Browne wiederum erzählt im Fachblatt «Rolling Stone» (Juli-Ausgabe), sein dunklerer Gesang bleibe «einfach durchs Singen» schön. Er gibt aber auch zu, vor Jahren mal «bei verschiedenen Gesangslehrern» gewesen zu sein. «Diese Sorge, wie ich so gut wie möglich singen kann, begleitet mich schon mein ganzes Leben. Und mit gut meine ich nicht stark. Manchmal ist leise besser als kraftvoll.»

Doch was wären feinste Vocals, wie sie diese Westcoast-Helden nun schon seit Ewigkeiten zuverlässig drauf haben, ohne starke Songs? In dieser Hinsicht hat sich vor allem Grammy-Gewinner Crosby auf «For Free» selbst übertroffen – mehr noch als bereits auf seinen vier vorherigen Comeback-Platten nach langer Solo-Pause, von «Croz» (2014) bis «Here If You Listen» (2018).

Song von Joni Mitchell

Schon das Titelstück ist eine Offenbarung der Songschreiber-Kunst. «For Free» stammt allerdings von Joni Mitchell, Crosbys ehemaliger Freundin, die er bis heute verehrt. «Ich denke, sie ist die Beste von uns allen», sagt er dazu. «Ich liebe ihre Lieder. Sie ist eine schwierige Frau (lacht), aber eine fantastische Songwriterin, Sängerin und Musikerin. Ich kann Joni einfach nicht widerstehen.»

Aufgenommen hat Crosby die Ballade im Duett mit der 30 Jahre alten Sängerin Sarah Jarosz, den Klavier-Part übernahm sein Sohn James Raymond. Bei dessen Erwähnung gerät der mit einem mächtigen Walross-Schnäuzer ausgestattete Musiker im Interview erneut ins Schwärmen. «Es ist ein Geschenk, mit einem solchen Sohn gesegnet zu sein. Ich sage den Leuten gern, dass ich der glücklichste Kerl überhaupt bin. James ist zu einem Songwriter gereift, der nicht nur so gut ist wie ich, sondern manchmal sogar besser.» Mit «I Won’t Stay For Long», dem Schlussstück auf «For Free», habe immerhin nicht er selbst, sondern Raymond den besten Songs des neuen Albums geschrieben.

Gar nicht angestaubt

Prägnante Altherren-Kollaborationen für die zehn Folk-Jazz-Perlen ergaben sich mit dem 73-jährigen Donald Fagen («Rodriguez For A Night» dürfte der beste Song sein, den dessen Band Steely Dan nie aufgenommen hat) und mit Michael McDonald (69), der legendären Stimme der Doobie Brothers. «Das sind alles Leute, die die Musik in ihrer echten Substanz lieben», sagt Crosby, der immer schon gern zusammen mit Kollegen Songs schrieb. «Sie kommen nicht nur fürs Geld her.» Routiniert oder gar angestaubt klingt hier tatsächlich nichts. Und zwei weitere Alben seien schon in der Mache, kündigt der Künstler kurz vor seinem 80. Geburtstag (14. August) an.
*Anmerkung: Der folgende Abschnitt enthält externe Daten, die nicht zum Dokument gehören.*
def execLnkMsg (reply : Bool) (x : InsWord) (s : State) : Host.Outcome State Fault Refusal :=
  withGroup s (fun g =>
    let a := addrOf g x x.opa
    let d := addrOf g x x.opb
    if active g x = [] then finish s g
    else if a % 64 ≠ 0 || 2 ^ 14 ≤ d then linkReply reply x s g 2
    else if d ≠ ownDev s && (routeOf s d).isNone then linkReply reply x s g 1
    else if 2 ^ 56 ≤ a then takeFault s g (permFlt .segmentRange a)
    else match agentRead s (gBuf g) g.ctx a 64 with
      | .error f => takeFault s g f
      | .ok (s1, b) =>
        if bits (fld b 2 1) 6 3 ≠ 0 then linkReply reply x s1 g 2
        else if bit (fld b 2 1) 7 && !g.priv then takeFault s1 g (permFlt .linkPrivilege a)
        else if d ≠ ownDev s && !linkRoom s d 64 then stallOf s g
        else afterFence s g true (linkReply reply x (sendMessage s1 (groupSender g a) g.part b d g.vc) (released g) 0))

/-! ## Inbound requests (R425, R434, R435) -/

/-- Whether a source's requests are served, by its routing entry: also the own id's, whose arrivals and messages take this path
(R425 to R427; log entry 25). -/
def served (s : State) (src : Nat) (priv : Bool) : Bool :=
  let e := (regVal s (routeReg src)).toNat
  bit e 10 && (!priv || bit e 11)

/-- A transaction from outside arrives: over a port that serves, or by the own device's path (R420, R426). -/
def inbound (s : State) (k : State) : Host.Outcome State Fault Refusal :=
  .next (if s.mode = .running && (s.arg.src.toNat = ownDev s || portServes s s.arg.port) then k else s)

/-- Answer a request: over the link by the route to its source, or to a transaction of the own device. No route, no answer (R427). -/
def respond (s : State) (src kind tag : Nat) (st : Resp) (data : List Byte) : State :=
  if src = ownDev s then enqueue s .linkRxWriteResponse { tag := tag, status := st }
  else match routeOf s src with
    | some port => emit s (.response port src kind tag st data)
    | none => s

/-- The writer of an inbound link write: the port it came in on and the source device (R389). -/
def linkWriter (s : State) (src : Nat) : Writer := ⟨5, s.arg.port + 256 * src, 0⟩

/-- A physical write from outside: the watchpoints of every context in the banks see it. No leaf gives it a LAT hint (log entry 42). A
read-modify-write carries on the releases made there before (R294). -/
def inboundDram (s : State) (pa : Nat) (b : List Byte) (wr : Writer) (rmw : Bool) (rs : List Rel) : State :=
  (s.ctxs.filter (fun c => c.st = .active || c.st = .halted)).foldl (fun s c => watch s c.id false pa b wr)
    (notice (agentWrote (dramPut s pa b 2) (dramKey pa) b.length rmw rs))

/-- Bytes at listed addresses as runs of consecutive ones. -/
def putRuns : List (Nat × Byte) → List (Nat × List Byte)
  | [] => []
  | (a, b) :: r =>
    match putRuns r with
    | (a', bs) :: rest => if a' = a + 1 then (a, b :: bs) :: rest else (a, [b]) :: (a', bs) :: rest
    | [] => [(a, [b])]

/-- Whether a window of a port takes accesses: its link is up, and a CXL window is enabled (R417, R443). -/
def windowUp (s : State) (p : Nat) (cxl : Bool) : Bool := extUp s ⟨some p, none, cxl, !cxl, 0, true⟩

/-- The bus address that a window's local address stands for (R416, R443). -/
def cxlAddr (s : State) (p a : Nat) : Nat := (regVal s (regPcie p 0)).toNat + a % 2 ^ 37
def peerAddr (s : State) (p a : Nat) : Nat := (regVal s (regPcie p 0x18)).toNat + a % 2 ^ 37

/-- One run written at local addresses; none where it is answered with an error. Registers are written eight bytes at a time. -/
def inboundWrite (s : State) (r : Nat × List Byte) (wr : Writer) : Option State :=
  match regionRun s r.1 r.2.length with
  | .dram => if badPartial s r.1 r.2.length ≠ [] then none else some (inboundDram s r.1 r.2 wr false [])
  | .reg => some ((runs 8 r.1 r.2.length).foldl (fun s u =>
      regStore s (.group 0xFFFF 0xFFFF) u.1 u.2 (leVal ((r.2.drop (u.1 - r.1)).take u.2))) s)
  | .cxl p => if windowUp s p true then some (emit s (.busWrite p (cxlAddr s p r.1) r.2)) else none
  | .peer p => if windowUp s p false then some (emit s (.busWrite p (peerAddr s p r.1) r.2)) else none
  | .none => none

/-- The runs of a write, all or, where one is refused, those before it. -/
def inboundWrites (s : State) (wr : Writer) : List (Nat × List Byte) → State × Bool
  | [] => (s, true)
  | r :: rest =>
    match inboundWrite s r wr with
    | some s1 => inboundWrites s1 wr rest
    | none => (s, false)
«Er ist ein feiner Songautor, ein wirklich guter Mensch, der immer versucht hat, freundlich zu sein, solange ich ihn kenne», sagt Crosby der dpa über Jackson Browne. «Wir sind Freunde. Er liegt mir sehr am Herzen, auch wenn wir nicht miteinander abhängen, weil wir in unterschiedlichen Städten leben.»

Auf seinem harmonischen, hochsoliden Alterswerk «Downhill From Everywhere» erreicht Browne zwar nicht ganz die Flughöhe des älteren Kollegen. Doch wer seine Fabel-Alben «Late For The Sky» (1974) oder «Running On Empty» (1977) gern hört, dürfte auch mit den zehn neuen, teils mexikanisch und spanisch angehauchten Liedern kaum fremdeln.

Die warme Stimme des inzwischen graubärtigen Westcoast-Troubadors ist natürlich die halbe Miete. Und Songs wie «Minutes To Downtown», «Love Is Love» oder das (wie so oft beim Altlinken Jackson Browne) politisch aufrüttelnde «Until Justice Is Real» vermitteln das Gefühl, einem klugen Freund zu lauschen. Am Ende widmet er seiner Wahlheimat den sonnigen «Song For Barcelona». Nein, entgegen dem pessimistischen Albumtitel geht es mit diesem Singer-Songwriter keineswegs bergab.